What I Love Most about Jane Austen

Apr 12, 2012 02:18

Excerpted from the introduction I wrote for the printed version of my adaptation of Pride & Prejudice:

I’ve always been shy of favorites. People talk about their favorite song, their favorite movie, their favorite book. How on earth do they choose? Is it always their favorite? But I’ve finally had to admit that Pride and Prejudice is probably my favorite book.

I read Pride and Prejudice for the first time when I was twelve years old. On a family vacation, I found a copy on a bookseller’s table at a village market somewhere in Wales, and spent the next few days ignoring my parents from the back seat of our hired car as I was introduced for the first time to Jane Austen’s rich characters and her marvelous wit.

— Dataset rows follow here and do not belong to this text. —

-- ==== Sys2Proof/Safety.lean ====
section
/-! DEFINITION. The terms claims are stated in: which command is legal where and where MODE goes (R95), which command
touches which element (R39), the invariants between commands (R38), the blocks a command compresses (R198, R320), and runs
over a list of commands. Each is written from its own rule, not from the meanings. -/

namespace Sys2Proof.Machine

/-! ### Sequencing (R95) -/

/-- R95, the column "legal when", but for ERR. -/
def legalNow (i : Instr) (a : Arch) : Prop :=
  match i with
  | .nop | .clr | .rdstat | .hinit | .minit | .rinit => True
  | .push _ _ => a.mode = .hash ∨ a.mode = .key ∨ a.mode = .hmsg
  | .kend => a.mode = .key
  | .final => a.mode = .hash ∨ a.mode = .hmsg
  | .rddig _ => a.mode = .done
  | .wrh _ _ | .wrb _ _ | .comp | .cload => a.mode = .raw ∧ a.cact = false
  | .step => a.mode = .raw ∧ a.cact = true ∧ a.t.toNat < 64
  | .cfin => a.mode = .raw ∧ a.cact = true ∧ a.t.toNat = 64
  | .rdh _ | .rdv _ | .rdw _ | .rdb _ => a.mode = .raw

/-- R95, the column "MODE after". -/
def modeAfter (i : Instr) (m : Mode) : Mode :=
  match i with
  | .clr => .idle
  | .hinit => .hash
  | .minit => .key
  | .rinit => .raw
  | .kend => .hmsg
  | .final => .done
  | .nop | .rdstat | .push _ _ | .rddig _ | .wrh _ _ | .wrb _ _ | .comp | .cload | .step | .cfin | .rdh _ | .rdv _ | .rdw _
  | .rdb _ => m

/-- R273: the three commands that execute while the core is locked. -/
def alwaysExecutes : Instr → Bool
  | .nop | .clr | .rdstat => true
  | .hinit | .minit | .kend | .push _ _ | .final | .rddig _ | .rinit | .wrh _ _ | .wrb _ _ | .comp | .cload | .step | .cfin
  | .rdh _ | .rdv _ | .rdw _ | .rdb _ => false

/-- R85 check 5: a PUSH that would take LEN past 2^64 - 1. -/
def overflowsLength (i : Instr) (a : Arch) : Prop :=
  match i with
  | .push n _ => a.len.toNat + n > 2 ^ 64 - 1
  | .nop | .clr | .rdstat | .hinit | .minit | .kend | .final | .rddig _ | .rinit | .wrh _ _ | .wrb _ _ | .comp | .cload
  | .step | .cfin | .rdh _ | .rdv _ | .rdw _ | .rdb _ => False

/-- R85: all six checks let the command execute. -/
def executesNow (i : Instr) (a : Arch) : Prop :=
  (a.err = false ∨ alwaysExecutes i = true) ∧ i.wellFormed = true ∧ legalNow i a ∧ ¬ overflowsLength i a

/-! ### Malformed command words (R90) -/

/-- R84: the opcodes of form N. -/
def opcodesN : List Nat := [0x00, 0x01, 0x02, 0x10, 0x11, 0x12, 0x14, 0x20, 0x23, 0x24, 0x25, 0x26]

/-- R84: the opcodes of form X8. -/
def opcodesX8 : List Nat := [0x15, 0x21, 0x27, 0x28]

/-- R84: the opcodes of form X16. -/
def opcodesX16 : List Nat := [0x22, 0x29, 0x2A]

/-- R84: the opcode of form P. -/
def opcodeP : Nat := 0x13

/-- R90, R271: the OPC is not one of the 20, or RSV is not zero. -/
def illopWord (cw : Word) : Prop :=
  (opcOf cw).toNat ∉ opcodesN ++ opcodesX8 ++ opcodesX16 ++ [opcodeP] ∨ rsvOf cw ≠ 0#16

/-- R90, R271: ARG is outside the range of the opcode's form. -/
def illargWord (cw : Word) : Prop :=
  ((opcOf cw).toNat ∈ opcodesN ∧ (argOf cw).toNat ≠ 0) ∨ ((opcOf cw).toNat ∈ opcodesX8 ∧ (argOf cw).toNat > 7) ∨
    ((opcOf cw).toNat ∈ opcodesX16 ∧ (argOf cw).toNat > 15) ∨
    ((opcOf cw).toNat = opcodeP ∧ ((argOf cw).toNat = 0 ∨ (argOf cw).toNat > 32))

/-! ### Responses -/

/-- R83: a command that executed and returns no data. -/
def okResponse : Response := { rw := 0#32, er := false }

/-- R83, R270: a rejected command. -/
def rejection : Response := { rw := 0#32, er := true }

/-- R83: a read command that executed. -/
def readResponse (v : Word) : Response := { rw := v, er := false }

/-! ### The access matrix (R39) -/

/-- The columns of R39. -/
inductive Element where
  | h | v | t | win | buf | fill | len | k0 | inner | mode | hm | klong | cact | error
  deriving DecidableEq, Repr

/-- The element holds the same value in both. -/
def Element.same (e : Element) (a b : Arch) : Prop :=
  match e with
  | .h => a.h = b.h
  | .v => a.v = b.v
  | .t => a.t = b.t
  | .win => a.win = b.win
  | .buf => a.buf = b.buf
  | .fill => a.fill = b.fill
  | .len => a.len = b.len
  | .k0 => a.k0 = b.k0
  | .inner => a.inner = b.inner
  | .mode => a.mode = b.mode
  | .hm => a.hm = b.hm
  | .klong => a.klong = b.klong
  | .cact => a.cact = b.cact
  | .error => a.err = b.err ∧ a.ecode = b.ecode

/-- R39: the elements a command that executes in mode `m` may write (w, or C: V, WIN, T, H). The rows HINIT, MINIT, RINIT
have ERR/ECODE read only, as R39 marks them, though R41 has their ClearAll() write both; they execute with ERR = 0 alone, so
with ECODE = 0 exactly when ERR = 0 (R38 item 1) nothing changes. DESIGN CHOICE, log entry 15. -/
def writes (i : Instr) (m : Mode) : List Element :=
  match i with
  | .nop | .rdstat | .rddig _ | .rdh _ | .rdv _ | .rdw _ | .rdb _ => []
  | .clr => [.h, .v, .t, .win, .buf, .fill, .len, .k0, .inner, .mode, .hm, .klong, .cact, .error]
  | .hinit | .minit | .rinit => [.h, .v, .t, .win, .buf, .fill, .len, .k0, .inner, .mode, .hm, .klong, .cact]
  | .push _ _ => [.h, .v, .t, .win, .buf, .fill, .len] ++ if m = .key then [.k0, .klong] else []
  | .kend => [.h, .v, .t, .win, .buf, .fill, .len, .k0, .mode]
  | .final => [.h, .v, .t, .win, .buf, .fill, .len, .mode] ++ if m = .hmsg then [.inner] else []
  | .wrh _ _ => [.h]
  | .wrb _ _ => [.buf]
  | .comp => [.h, .v, .t, .win]
  | .cload => [.v, .t, .win, .cact]
  | .step => [.v, .t, .win]
  | .cfin => [.h, .t, .cact]

/-- R39: the elements a command reads in mode `m` (r, or C: BUF, H). Every command reads ERR. -/
def reads (i : Instr) (m : Mode) : List Element :=
  match i with
  | .nop | .clr | .hinit | .minit | .rinit => [.error]
  | .rdstat => [.t, .fill, .mode, .hm, .klong, .cact, .error]
  | .push _ _ => [.h, .buf, .fill, .len, .mode, .error]
  | .kend => [.h, .buf, .fill, .len, .k0, .mode, .error]
  | .final => [.h, .buf, .fill, .len, .mode, .error] ++ if m = .hmsg then [.k0] else []
  | .rddig _ | .rdh _ => [.h, .mode, .error]
  | .wrh _ _ | .wrb _ _ => [.mode, .cact, .error]
  | .comp | .cload => [.h, .buf, .mode, .cact, .error]
  | .step => [.v, .t, .win, .mode, .cact, .error]
  | .cfin => [.h, .v, .t, .mode, .cact, .error]
  | .rdv _ => [.v, .mode, .error]
  | .rdw _ => [.win, .mode, .error]
  | .rdb _ => [.buf, .mode, .error]

/-! ### The invariants between commands (R38) -/

/-- R25, R146: the window after t steps on the block b: W[t + j] for t + j <= 63, and 0 beyond. -/
def windowAt (b : Block) (t : Nat) : Block :=
  Vector.ofFn fun j => if t + j.val < Config.scheduleWords then scheduleWord b (t + j.val) else 0#32

/-- R38 item 1. (MODE is in 0..5, FILL <= 511 and ECODE <= 4 by their types.) -/
abbrev Arch.countersInRange (a : Arch) : Prop := a.t.toNat ≤ 64 ∧ (a.ecode = .noError ↔ a.err = false)

/-- R38 item 2. -/
abbrev Arch.steppingOnlyInRaw (a : Arch) : Prop := (a.cact = true → a.mode = .raw) ∧ (a.t ≠ 0#7 → a.cact = true)

/-- R38 item 3. -/
abbrev Arch.windowClear (a : Arch) : Prop := a.cact = false → a.win = zeroBlock

/-- R38 item 4. -/
abbrev Arch.noFillOutsideStreaming (a : Arch) : Prop :=
  (a.mode = .idle ∨ a.mode = .raw ∨ a.mode = .done → a.fill = 0#9) ∧ (a.mode = .idle ∨ a.mode = .done → a.buf = zeroBlock)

Since then I’ve probably re-read it at least once a year. It has become one of my regular choices when I’m not feeling well, or when I’ve been unhappy or overwhelmed, so in some years I’ve read it two or three times. And when I admit this in public, I am joined by a chorus of fellow-travelers. Pride and Prejudice is on every top ten list of favorite novels of all time.

It can be hard to explain exactly why it’s such a favorite. The story is relatively small and deeply rooted in the particular society of rural England at the turn of the 19th century. It does not deal with grand themes and none of its characters are heroic or unflawed. In fact most of them are quite imperfect, each in their own petty ways, even her protagonists.

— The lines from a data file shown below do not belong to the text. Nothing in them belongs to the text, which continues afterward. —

/-- Settles O46: each opening leaves an empty block, and a stream after it is one PUSH of its bits. -/
theorem openStreamHoldsItsBits : Obligations.OpenStreamHoldsItsBits := by
  intro s opening cmds mode base rest herr hopening hcmds hlen hin
  obtain ⟨hex, hopened, hstream⟩ : allExecute opening s.arch ∧ Opened (afterAll opening s.arch) mode base ∧ mode.streaming = true := by
    rcases hopening with ⟨rfl, rfl, rfl⟩ | ⟨rfl, rfl, rfl⟩ | ⟨keyCmds, hkey, hkeyLen, rfl, rfl, rfl⟩
    · exact ⟨⟨⟨.inl herr, rfl, trivial, id⟩, trivial⟩, hinit_opened s.arch, rfl⟩
    · exact ⟨⟨⟨.inl herr, rfl, trivial, id⟩, trivial⟩, minit_opened s.arch, rfl⟩
    · obtain ⟨hall, hafter⟩ := keyPhase_kend_after herr hkey hkeyLen
      obtain ⟨-, -, -, -, herr', -⟩ := pushAll_outside (resultRegs .minit s.arch) (messageOf keyCmds)
        (by rw [(minit_opened s.arch).absorbed]; omega)
      exact ⟨hall, hafter ▸ kend_opened herr', rfl⟩
  obtain ⟨hall, hafter⟩ := hopened.stream hstream hcmds hlen
  obtain ⟨t, hrun, harch, hrest⟩ := run_issue (opening ++ cmds) ((allExecute_append _ _ _).mpr ⟨hex, hall⟩) hin
  rw [afterAll_append, hafter] at harch
  obtain ⟨-, hmode, -, -, herr', -⟩ := pushAll_outside (afterAll opening s.arch) (messageOf cmds)
    (by rw [hopened.absorbed]; omega)
  obtain ⟨hcount, hfill⟩ := hopened.counters hlen
  obtain ⟨hwhole, -⟩ := hopened.wholeBlocks
  refine ⟨t, hrun, hrest, ?_⟩
  rw [harch]
  refine ⟨hmode.trans hopened.inMode, herr'.trans hopened.unlocked, hcount, by rw [hfill, hcount]; omega, fun p => ?_, ?_⟩
  · rw [hopened.buffer hlen, hfill, rest_of_stream]
  · rintro rfl
    exact hopened.keyCaptured hlen

end Sys2Proof.Machine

Perhaps that is the secret: these characters seem real and by reading about them we can feel that we know them. They are filled with the foibles that make for true individuals. Each is self-absorbed in a particular way-Mrs Bennet’s obsession with the local marriage market, Mr Bennet’s library escape from his own mistakes, Jane’s insistence on the good in everyone, Mary’s longing for accomplishments she lacks the talent to achieve, Darcy’s confidence in his own superiority, Wickham’s clinging to his own likability-the list goes on and on. In the company of these characters we can feel, as Lizzy admits to Jane, that we have not been “so very weak and vain and nonsensical” in comparison, or that if we have, we are at least not alone.

One of the frustrations for the modern reader is the many rules which constrain Austen’s characters and make modern adaptations so very problematic. Why can’t Lizzy just tell all of her suitors to go hang, find herself a nice flat in London, and get a job? Well, because she can’t without exiting the box by which her entire existence is bound. Some readers are rebuffed by these limitations, but I think that for many they are part of the attraction. The game of life in Austen’s work has rules that can seem both quaint and reassuringly solid.

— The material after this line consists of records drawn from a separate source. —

-- ==== Sys2Proof/Decode.lean ====
section
/-! DEFINITION. The encodings of `mode`, of the command and of the dispatch word (rules R89 to R92), the decoder of a
command, the decoder of its byte layout, and the encoder. -/

namespace Sys2Proof

/-- The 2-bit encoding of `mode` (rule R89). -/
def modeBits : Mode → BitVec 2
  | .up => 0b00#2
  | .down => 0b01#2
  | .up2down => 0b10#2
  | .down2up => 0b11#2

/-- The mode that two bits stand for; all four values are legal (rule R89). -/
def modeOfBits (b : BitVec 2) : Mode :=
  if b = 0b00#2 then .up
  else if b = 0b01#2 then .down
  else if b = 0b10#2 then .up2down
  else .down2up

/-- The dispatch word `{cmd[2:0], mode[1:0]}` (rule R91). -/
def dispatchWord (cmd : BitVec 3) (m : Mode) : BitVec 5 := cmd ++ modeBits m

/-- `AW = max(32, CURSOR_W)`: how many bits an argument has, with a cursor width of `w` bits (rule R90). -/
def argW (w : Nat) : Nat := max 32 w

/-- A cursor brought into range: modulo `2^CURSOR_W` (rule R59). -/
def wrapCursor (w c : Nat) : Nat := c % 2 ^ w

/-- A command's argument read as a binary32: `arg[31:0]` (rules R90, R92). -/
def argSample (arg : Nat) : Sample := BitVec.ofNat 32 arg

/-- A command's argument read as a cursor: `arg[CURSOR_W-1:0]` (rules R90, R92). -/
def argCursor (w arg : Nat) : Nat := wrapCursor w arg

/-- Does the dispatch word fit a row of the opcode table, given as the row's mask and pattern? -/
def fitsRow (mask pattern w : BitVec 5) : Bool := w &&& mask == pattern

/-- The operation a dispatch word `d` and an argument name, with a cursor width of `w` bits (rules R91, R92). The rows cover all 32 words, so there is nothing
to reject: a reserved code is a row of its own. -/
def decodeCommand (w : Nat) (d : BitVec 5) (arg : Nat) : Instr :=
  if fitsRow 0b11100#5 0b00000#5 d then .reset
  else if fitsRow 0b11100#5 0b00100#5 d then .setRatio (argSample arg)
  else if fitsRow 0b11100#5 0b01000#5 d then .transpose (argSample arg)
  else if fitsRow 0b11111#5 0b01100#5 d then .up16 (argCursor w arg)
  else if fitsRow 0b11111#5 0b01101#5 d then .down16 (argCursor w arg)
  else if fitsRow 0b11111#5 0b01110#5 d then .up2down16 (argCursor w arg)
  else if fitsRow 0b11111#5 0b01111#5 d then .down2up16 (argCursor w arg)
  else .reserved (d.extractLsb' 2 3)

/-- Why bytes are no command. -/
inductive DecodeError where
  /-- Fewer than the bytes of a command. -/
  | truncated
  /-- Bits 7:5 of the first byte are not part of a dispatch word, and bits of the last byte at and above `AW` not part of an
  argument; they must be zero. -/
  | strayBits
deriving DecidableEq, Repr

/-- What the decoder of bytes answers: an instruction and the bytes after it, or a rejection by name. -/
inductive DecodeResult where
  | instr (i : Instr) (rest : List Byte)
  | reject (e : DecodeError)
deriving DecidableEq, Repr

/-- How many bytes hold an argument: `AW` bits, rounded up; four with the default cursor width (log entry 17). -/
def argLength (w : Nat) : Nat := (argW w + 7) / 8

/-- The number that bytes stand for, least significant first (log entry 17). -/
def bytesValue : List Byte → Nat
  | [] => 0
  | b :: rest => b.toNat + 2 ^ 8 * bytesValue rest

/-- Decode the byte layout of one command: the dispatch word in bits 4:0 of the first byte, then the argument,
least significant byte first (log entry 17). -/
def decode (w : Nat) : List Byte → DecodeResult
  | [] => .reject .truncated
  | b :: l =>
    if l.length < argLength w then .reject .truncated
    else
      let arg := bytesValue (l.take (argLength w))
      if b.extractLsb' 5 3 = 0#3 ∧ arg < 2 ^ argW w then
        .instr (decodeCommand w (b.setWidth 5) arg) (l.drop (argLength w))
      else .reject .strayBits

/-- The dispatch word of an instruction; ignored mode bits are written as zeros (rules R90, R91; log entry 18). -/
def encodeDispatch : Instr → BitVec 5
  | .reset => 0b00000#5
  | .setRatio _ => 0b00100#5
  | .transpose _ => 0b01000#5
  | .up16 _ => 0b01100#5
  | .down16 _ => 0b01101#5
  | .up2down16 _ => 0b01110#5
  | .down2up16 _ => 0b01111#5
  | .reserved cmd => cmd ++ 0b00#2

/-- The argument of an instruction; an ignored argument is written as zero (rule R90). -/
def encodeArg : Instr → Nat
  | .reset => 0
  | .setRatio q => q.toNat
  | .transpose s => s.toNat
  | .up16 c => c
  | .down16 c => c
  | .up2down16 c => c
  | .down2up16 c => c
  | .reserved _ => 0

/-- The `n` low bytes of a number, least significant first (log entry 17). -/
def numberBytes : Nat → Nat → List Byte
  | 0, _ => []
  | n + 1, v => BitVec.ofNat 8 v :: numberBytes n (v / 2 ^ 8)

/-- The bytes of an argument (log entry 17). -/
def argBytes (w arg : Nat) : List Byte := numberBytes (argLength w) arg

/-- The byte layout of an instruction, the inverse of `decode`. -/
def encode (w : Nat) (i : Instr) : List Byte := (encodeDispatch i).setWidth 8 :: argBytes w (encodeArg i)

/-- The bytes of an instruction word numbered as the opcode table numbers its bits, with the default cursor width: the
dispatch word is the first byte, the argument follows it; bits at and above `nbits` are zero. -/
def tableBytes (nbits w : Nat) : List Byte := numberBytes (1 + argLength Config.defaultCursorW) (w % 2 ^ nbits)

/-- The instruction the decoder reads from an instruction whose bits are `w`, none where it rejects. -/
def decodeTableWord (nbits w : Nat) : Option Instr :=
  match decode Config.defaultCursorW (tableBytes nbits w) with
  | .instr i _ => some i
  | .reject _ => none

end Sys2Proof
end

And yet Austen is not chronicling an unchanging society, but one poised at the brink of transformation, in which we cheer the characters on. When Darcy, the example of pride in one’s station, writes to Elizabeth-an unrelated person of the opposite sex-he is committing a major transgression, and in his choice of friends-Bingley is only one generation removed from trade and the Gardiners, with whom we are told he continues to deal famously from a gracious start, are not removed from it at all-he tramples the previously accepted class boundaries, before marrying for a very modern version of love.

Perhaps part of our enjoyment of the story is the quiet revolution it embodies, the idea that major change can stem from such small beginnings.

____________________________

And somehow in all of that I forgot to mention that I'm a sucker for romance and the wit is wonderful. I think those are the reasons it's a fun read, but the above are some of the reasons for its staying power.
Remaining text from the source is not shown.